TASK MATERIAL:
^^^^^^^^
-- ==== Sys2Proof/Machine/Stage.lean ====
section
/-! DEFINITION. The stages of bring-up and their reports, the floor plan, and how bring-up fails
(R434 to R438, R449). -/

namespace Sys2Proof.Machine

/-! ## The floor plan (R391, R449, R458) -/

/-- R391, R449: cluster c is present; it works. -/
def Chip.clPresent (s : Chip) (c : Nat) : Bool := s.flag (floorPg + 0x40 + 4 * (c / 32)) (c % 32)

def Chip.clWorks (s : Chip) (c : Nat) : Bool := s.clPresent c && !s.fenced1 (.cluster c)

/-- S2 has written the floor plan. -/
def Chip.floorKnown (s : Chip) : Bool := s.reg (floorPg + 0x90) != 0

/-- R98, R449: newt m of cluster c is present. -/
def Chip.newtPresent (s : Chip) (c m : Nat) : Bool := s.floorKnown && !(s.core c m).absent

def Chip.newtCount (s : Chip) (c : Nat) : Nat := ((List.range 128).filter (s.newtPresent c)).length

/-- Present newts of the clusters a test holds for. -/
def Chip.newtSum (s : Chip) (f : Nat → Bool) : Nat :=
  (List.range 208).foldl (fun n c => if f c then n + s.newtCount c else n) 0

/-- The number of clusters a test holds for. -/
def clusterSum (f : Nat → Bool) : Nat := ((List.range 208).filter f).length

/-- R458: GLB_FP_CUNIT.LOAD of cluster c: loaded in S5. -/
def Chip.clLoaded (s : Chip) (c : Nat) : Bool := KMap.at s.boot.units 0 c / 128 % 2 == 1

/-- R179: defect blocks of controller n. -/
def Chip.defects (s : Chip) (n : Nat) : Nat := ((KMap.at s.mcs {} n).poison.filter fun e => e.2).length

/-! ## Stages (R434 to R438) -/

/-- R459: GLB_STAGE.STAGE, and STATE: 0 RUN, 1 READY, 2 FAIL, 3 HOLD. -/
def Chip.stageNo (s : Chip) : Nat := s.fld (stagePg + 0x40) 3 0
def Chip.stageState (s : Chip) : Nat := s.fld (stagePg + 0x40) 5 4

/-- R434: bound of a stage in µs. -/
def stageBound (k : Nat) : Nat := [20000, 350000, 250000, 300000, 400000, 150000, 500000, 100000].getD k 400000

/-- R434: GLB_BOOT_US, in µs of the reference since the start of bring-up. -/
def Chip.bootUs (s : Chip) : Nat := if s.boot.on then (s.ref - s.boot.start) / 1000 else 0

/-- R436: a stage report as its 32 bytes. -/
def reportBytes (k : Nat) (r : Report) : List Byte :=
  leBytes 1 k ++ leBytes 1 r.result ++ leBytes 2 r.detail ++ leBytes 4 r.stop ++ leBytes 4 r.dur ++
  (r.data ++ List.replicate 20 0).take 20

/-- R437: STAGE_DATA of stage k as the state stands. Training of the channel controllers leaves no
state of its own: stage S3 states its counts itself. -/
def Chip.stageData (s : Chip) (k : Nat) : List Byte :=
  let one := fun v : Nat => leBytes 1 v
  match k with
  | 0 => one (s.fld (stagePg + 0x6C) 2 0) ++ one (s.fld (clkPg + 0x40) 6 0)
  | 1 => one (b01 s.boot.copyB) ++ one (b01 s.boot.fallback + 2 * b01 s.boot.manA + 4 * b01 s.boot.manB) ++
      one s.boot.keyslot ++ one 0 ++ leBytes 4 s.boot.svn ++ leBytes 2 (s.fld (rtPg + 0x40) 11 0)
  | 2 =>
    let links := ((List.range 96).filter fun l => s.flag (floorPg + 0xB0 + 4 * (l / 32)) (l % 32)).length
    let lanes := ((List.range 8).filter fun e => s.flag (floorPg + 0xBC) e).length
    one (clusterSum s.clPresent) ++ one 0 ++ leBytes 2 (s.newtSum s.clPresent) ++ one links ++ one lanes
  | 3 => one (s.fld (memPg + 0x40) 1 0)
  | 4 =>
    let most := (List.range 256).foldl (fun b n => if s.defects b < s.defects n then n else b) 0
    leBytes 4 ((List.range 256).map s.defects).sum ++ leBytes 2 most ++ one (s.defects most)
  | 5 => one (clusterSum s.clLoaded) ++ one 0 ++ leBytes 2 (s.newtSum s.clLoaded)
  | 6 =>
    let up := ((List.range 96).filter fun l => s.fld (lkPg l + 0x44) 2 0 == 4).length
    one up ++ one (s.fld (ftPg + 0x48) 1 0) ++ one (s.fld (ftPg + 0x48) 13 9)
  | 7 => one (s.fld (enPg + 0x44) 1 0) ++ one (s.fld (enPg + 0x44) 2 2)
  | _ => one (s.fld (attPg + 0x74) 2 1) ++ one 0 ++ leBytes 2 0 ++ s.att.mboot.take 8

/-- R436, R474: the current stage ends: its report is written and sent on the chain. -/
def Chip.endStage (s : Chip) (result detail : Nat) (data : List Byte) : Chip :=
  let k := s.stageNo
  let r : Report := { result := result, detail := detail, stop := s.bootUs
                      dur := (s.ref - s.boot.stageStart) / 1000, data := data }
  (Chip.chainSend { s with boot.reports := KMap.put s.boot.reports {} k r } 7 none (reportBytes k r)).2

/-- R435, R475: the current stage fails: bring-up ends in FAIL, every lane in electrical idle. -/
def Chip.failStage (s : Chip) (result detail : Nat) (data : List Byte) : Chip :=
  let s := (s.endStage result detail data).setFld (stagePg + 0x40) 5 4 2
  let s := forEach (List.range 96) (fun l s => s.setFld (lkPg l + 0x44) 2 0 0) s
  (s.setFld (enPg + 0x44) 1 0 0).chainCond 0

end Sys2Proof.Machine
end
^^^^^^^^
DIRECTIONS: Which lines of the records above contain the word "filter"? Copy each of them.

WRITTEN SOLUTION:
def Chip.newtCount (s : Chip) (c : Nat) : Nat := ((List.range 128).filter (s.newtPresent c)).length
def clusterSum (f : Nat → Bool) : Nat := ((List.range 208).filter f).length
def Chip.defects (s : Chip) (n : Nat) : Nat := ((KMap.at s.mcs {} n).poison.filter fun e => e.2).length
    let links := ((List.range 96).filter fun l => s.flag (floorPg + 0xB0 + 4 * (l / 32)) (l % 32)).length
    let lanes := ((List.range 8).filter fun e => s.flag (floorPg + 0xBC) e).length
    let up := ((List.range 96).filter fun l => s.fld (lkPg l + 0x44) 2 0 == 4).length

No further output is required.